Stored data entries
----------------
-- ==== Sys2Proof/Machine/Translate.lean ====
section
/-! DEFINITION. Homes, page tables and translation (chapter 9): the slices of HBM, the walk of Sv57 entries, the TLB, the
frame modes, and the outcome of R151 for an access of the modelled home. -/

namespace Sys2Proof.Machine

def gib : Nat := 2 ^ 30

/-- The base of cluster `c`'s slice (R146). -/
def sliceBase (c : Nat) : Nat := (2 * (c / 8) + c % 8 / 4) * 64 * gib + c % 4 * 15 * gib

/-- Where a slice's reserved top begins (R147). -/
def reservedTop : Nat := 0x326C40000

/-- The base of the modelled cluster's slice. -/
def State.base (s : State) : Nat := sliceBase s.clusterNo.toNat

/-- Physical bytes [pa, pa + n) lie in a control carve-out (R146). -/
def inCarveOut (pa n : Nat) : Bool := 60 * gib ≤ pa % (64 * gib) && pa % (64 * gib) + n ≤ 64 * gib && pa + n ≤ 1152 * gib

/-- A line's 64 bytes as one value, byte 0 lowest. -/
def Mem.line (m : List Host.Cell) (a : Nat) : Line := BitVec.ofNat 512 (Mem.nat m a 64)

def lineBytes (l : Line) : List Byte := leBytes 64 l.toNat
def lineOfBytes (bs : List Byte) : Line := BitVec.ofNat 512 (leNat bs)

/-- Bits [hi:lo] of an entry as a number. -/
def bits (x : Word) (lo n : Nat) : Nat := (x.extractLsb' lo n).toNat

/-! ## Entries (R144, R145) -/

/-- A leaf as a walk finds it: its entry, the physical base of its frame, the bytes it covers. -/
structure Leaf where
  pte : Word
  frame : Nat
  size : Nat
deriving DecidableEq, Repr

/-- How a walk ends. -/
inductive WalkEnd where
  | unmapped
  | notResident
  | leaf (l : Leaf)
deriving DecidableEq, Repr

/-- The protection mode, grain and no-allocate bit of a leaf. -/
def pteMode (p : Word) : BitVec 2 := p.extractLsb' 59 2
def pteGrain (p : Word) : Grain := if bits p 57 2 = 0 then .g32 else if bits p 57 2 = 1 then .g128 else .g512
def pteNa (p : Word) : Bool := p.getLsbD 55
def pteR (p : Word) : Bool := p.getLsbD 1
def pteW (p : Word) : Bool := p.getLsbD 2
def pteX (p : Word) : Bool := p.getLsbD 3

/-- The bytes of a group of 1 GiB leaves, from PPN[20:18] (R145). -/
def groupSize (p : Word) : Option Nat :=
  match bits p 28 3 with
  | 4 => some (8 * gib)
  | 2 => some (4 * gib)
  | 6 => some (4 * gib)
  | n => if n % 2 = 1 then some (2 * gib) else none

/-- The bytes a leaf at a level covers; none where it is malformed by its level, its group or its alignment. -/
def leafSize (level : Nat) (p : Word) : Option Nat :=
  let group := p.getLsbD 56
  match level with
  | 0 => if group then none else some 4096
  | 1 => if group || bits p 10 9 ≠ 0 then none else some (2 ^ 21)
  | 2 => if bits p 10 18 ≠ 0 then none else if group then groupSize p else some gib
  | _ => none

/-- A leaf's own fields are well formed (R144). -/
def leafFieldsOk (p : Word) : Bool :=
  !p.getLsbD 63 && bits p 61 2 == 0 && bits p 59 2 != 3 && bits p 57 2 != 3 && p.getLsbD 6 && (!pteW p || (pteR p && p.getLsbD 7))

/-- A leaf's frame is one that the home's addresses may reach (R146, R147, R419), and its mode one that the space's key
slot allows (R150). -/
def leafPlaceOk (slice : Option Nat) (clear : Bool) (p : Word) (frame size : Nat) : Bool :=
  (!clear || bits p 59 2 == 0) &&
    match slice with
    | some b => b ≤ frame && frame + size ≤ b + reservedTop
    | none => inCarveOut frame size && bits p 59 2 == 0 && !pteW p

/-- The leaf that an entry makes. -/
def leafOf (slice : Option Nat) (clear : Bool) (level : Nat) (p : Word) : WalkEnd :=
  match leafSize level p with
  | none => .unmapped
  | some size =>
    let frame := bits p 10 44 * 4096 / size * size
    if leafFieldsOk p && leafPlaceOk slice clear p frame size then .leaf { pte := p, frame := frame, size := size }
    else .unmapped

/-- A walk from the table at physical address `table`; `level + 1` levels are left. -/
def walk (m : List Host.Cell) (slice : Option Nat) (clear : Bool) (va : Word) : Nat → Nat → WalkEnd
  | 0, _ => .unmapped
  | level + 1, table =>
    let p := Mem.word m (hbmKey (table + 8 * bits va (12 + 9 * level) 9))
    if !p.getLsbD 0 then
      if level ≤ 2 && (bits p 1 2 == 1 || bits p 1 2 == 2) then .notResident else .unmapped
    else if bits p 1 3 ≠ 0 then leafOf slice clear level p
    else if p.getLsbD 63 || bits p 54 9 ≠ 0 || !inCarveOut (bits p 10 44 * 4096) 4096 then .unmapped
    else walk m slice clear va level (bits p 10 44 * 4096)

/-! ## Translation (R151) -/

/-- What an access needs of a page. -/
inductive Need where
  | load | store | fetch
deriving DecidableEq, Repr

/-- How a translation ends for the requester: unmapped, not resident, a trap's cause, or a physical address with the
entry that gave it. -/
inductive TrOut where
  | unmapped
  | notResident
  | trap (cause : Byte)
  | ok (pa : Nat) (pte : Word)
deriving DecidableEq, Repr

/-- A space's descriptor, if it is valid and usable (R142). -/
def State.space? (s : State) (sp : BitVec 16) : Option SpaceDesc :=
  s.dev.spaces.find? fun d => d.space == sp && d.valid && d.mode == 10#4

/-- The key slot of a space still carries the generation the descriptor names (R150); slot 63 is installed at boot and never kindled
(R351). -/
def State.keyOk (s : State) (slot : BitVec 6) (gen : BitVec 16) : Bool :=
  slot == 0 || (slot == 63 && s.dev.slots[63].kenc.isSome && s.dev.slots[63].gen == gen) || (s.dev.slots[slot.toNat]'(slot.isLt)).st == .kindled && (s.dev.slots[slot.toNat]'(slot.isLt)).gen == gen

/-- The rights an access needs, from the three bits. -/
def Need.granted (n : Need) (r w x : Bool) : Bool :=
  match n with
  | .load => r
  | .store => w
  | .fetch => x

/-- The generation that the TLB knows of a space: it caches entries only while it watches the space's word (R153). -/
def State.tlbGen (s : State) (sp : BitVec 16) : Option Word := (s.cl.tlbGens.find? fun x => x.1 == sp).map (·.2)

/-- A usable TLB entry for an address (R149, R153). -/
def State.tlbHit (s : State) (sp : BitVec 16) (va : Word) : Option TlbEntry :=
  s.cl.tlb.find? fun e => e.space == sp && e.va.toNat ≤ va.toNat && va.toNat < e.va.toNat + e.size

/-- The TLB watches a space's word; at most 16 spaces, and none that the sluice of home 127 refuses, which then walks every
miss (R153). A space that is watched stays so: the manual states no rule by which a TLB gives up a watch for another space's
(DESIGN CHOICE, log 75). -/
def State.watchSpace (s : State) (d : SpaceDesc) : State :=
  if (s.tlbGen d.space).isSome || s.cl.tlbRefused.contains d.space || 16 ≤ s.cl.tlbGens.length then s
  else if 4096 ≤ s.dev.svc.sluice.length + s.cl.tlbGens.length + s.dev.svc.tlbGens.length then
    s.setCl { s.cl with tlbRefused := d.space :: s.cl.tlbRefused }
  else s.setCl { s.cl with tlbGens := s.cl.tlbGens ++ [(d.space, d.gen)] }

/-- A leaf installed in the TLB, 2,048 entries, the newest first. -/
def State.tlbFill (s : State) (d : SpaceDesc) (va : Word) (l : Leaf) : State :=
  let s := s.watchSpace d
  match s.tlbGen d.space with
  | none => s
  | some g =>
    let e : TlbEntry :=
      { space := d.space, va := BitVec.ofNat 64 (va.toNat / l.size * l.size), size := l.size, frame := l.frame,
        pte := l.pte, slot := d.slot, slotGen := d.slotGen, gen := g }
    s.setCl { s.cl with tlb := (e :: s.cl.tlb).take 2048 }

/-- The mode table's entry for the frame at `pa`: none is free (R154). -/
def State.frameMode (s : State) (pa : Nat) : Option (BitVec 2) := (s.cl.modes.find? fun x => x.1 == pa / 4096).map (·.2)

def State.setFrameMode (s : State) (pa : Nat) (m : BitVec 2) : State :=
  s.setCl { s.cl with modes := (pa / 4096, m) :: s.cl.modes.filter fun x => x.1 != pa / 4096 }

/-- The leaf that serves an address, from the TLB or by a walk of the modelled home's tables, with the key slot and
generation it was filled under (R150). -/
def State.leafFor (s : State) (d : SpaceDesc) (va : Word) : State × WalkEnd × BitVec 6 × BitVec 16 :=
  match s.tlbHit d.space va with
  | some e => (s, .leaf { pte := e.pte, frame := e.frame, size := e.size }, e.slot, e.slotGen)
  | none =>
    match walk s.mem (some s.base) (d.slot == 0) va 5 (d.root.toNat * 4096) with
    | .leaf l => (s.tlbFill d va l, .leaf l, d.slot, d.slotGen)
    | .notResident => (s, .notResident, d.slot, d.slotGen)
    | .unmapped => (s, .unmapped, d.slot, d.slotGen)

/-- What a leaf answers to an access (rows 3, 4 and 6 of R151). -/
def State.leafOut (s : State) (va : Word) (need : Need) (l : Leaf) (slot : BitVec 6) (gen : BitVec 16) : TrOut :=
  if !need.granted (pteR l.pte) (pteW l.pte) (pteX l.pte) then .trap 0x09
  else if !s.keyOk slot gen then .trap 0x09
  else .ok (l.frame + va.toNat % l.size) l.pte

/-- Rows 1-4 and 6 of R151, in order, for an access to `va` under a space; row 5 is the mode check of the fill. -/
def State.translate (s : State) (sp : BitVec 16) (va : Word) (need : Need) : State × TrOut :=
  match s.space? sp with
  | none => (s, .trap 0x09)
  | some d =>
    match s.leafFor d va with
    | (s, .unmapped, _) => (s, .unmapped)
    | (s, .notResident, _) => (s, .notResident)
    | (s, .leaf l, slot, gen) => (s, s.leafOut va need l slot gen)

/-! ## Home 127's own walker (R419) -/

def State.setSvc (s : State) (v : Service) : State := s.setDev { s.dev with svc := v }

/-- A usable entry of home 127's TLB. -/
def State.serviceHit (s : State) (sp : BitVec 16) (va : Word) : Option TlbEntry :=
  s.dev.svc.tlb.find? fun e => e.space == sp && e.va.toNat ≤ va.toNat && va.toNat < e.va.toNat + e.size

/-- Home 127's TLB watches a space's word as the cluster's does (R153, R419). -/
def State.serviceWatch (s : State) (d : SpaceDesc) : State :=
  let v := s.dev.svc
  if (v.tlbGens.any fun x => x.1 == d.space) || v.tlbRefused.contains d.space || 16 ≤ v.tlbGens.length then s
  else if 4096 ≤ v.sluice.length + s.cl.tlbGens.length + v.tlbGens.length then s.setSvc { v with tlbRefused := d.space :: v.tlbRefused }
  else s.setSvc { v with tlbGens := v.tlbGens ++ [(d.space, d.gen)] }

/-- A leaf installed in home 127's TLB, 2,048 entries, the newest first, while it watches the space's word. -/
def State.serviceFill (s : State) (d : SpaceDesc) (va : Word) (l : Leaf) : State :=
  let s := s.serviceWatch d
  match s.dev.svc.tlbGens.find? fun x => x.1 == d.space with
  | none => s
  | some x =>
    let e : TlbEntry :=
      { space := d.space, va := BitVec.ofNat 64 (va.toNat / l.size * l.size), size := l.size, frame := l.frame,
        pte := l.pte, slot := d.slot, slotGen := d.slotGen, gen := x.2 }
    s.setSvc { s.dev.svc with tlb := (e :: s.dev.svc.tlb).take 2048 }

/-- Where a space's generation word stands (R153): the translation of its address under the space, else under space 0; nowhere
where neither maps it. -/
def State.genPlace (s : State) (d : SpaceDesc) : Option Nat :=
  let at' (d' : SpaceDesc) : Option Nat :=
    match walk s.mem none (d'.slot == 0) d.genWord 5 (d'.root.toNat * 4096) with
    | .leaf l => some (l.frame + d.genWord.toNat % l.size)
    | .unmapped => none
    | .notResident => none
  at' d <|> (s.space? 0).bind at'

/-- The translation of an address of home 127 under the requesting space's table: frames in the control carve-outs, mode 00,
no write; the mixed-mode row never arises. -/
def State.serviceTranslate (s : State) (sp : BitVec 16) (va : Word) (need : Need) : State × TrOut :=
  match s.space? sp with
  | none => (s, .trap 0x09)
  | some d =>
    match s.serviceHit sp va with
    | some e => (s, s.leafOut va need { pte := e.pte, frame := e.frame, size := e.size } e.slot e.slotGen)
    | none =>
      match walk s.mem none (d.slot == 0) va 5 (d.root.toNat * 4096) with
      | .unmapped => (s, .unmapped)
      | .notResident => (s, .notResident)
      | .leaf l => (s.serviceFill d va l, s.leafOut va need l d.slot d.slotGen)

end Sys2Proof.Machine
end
----------------
WORK INSTRUCTION » In the data above, how many lines contain the string "cause"? Answer with the number only.

SOLUTION FOR THIS EXERCISE » 2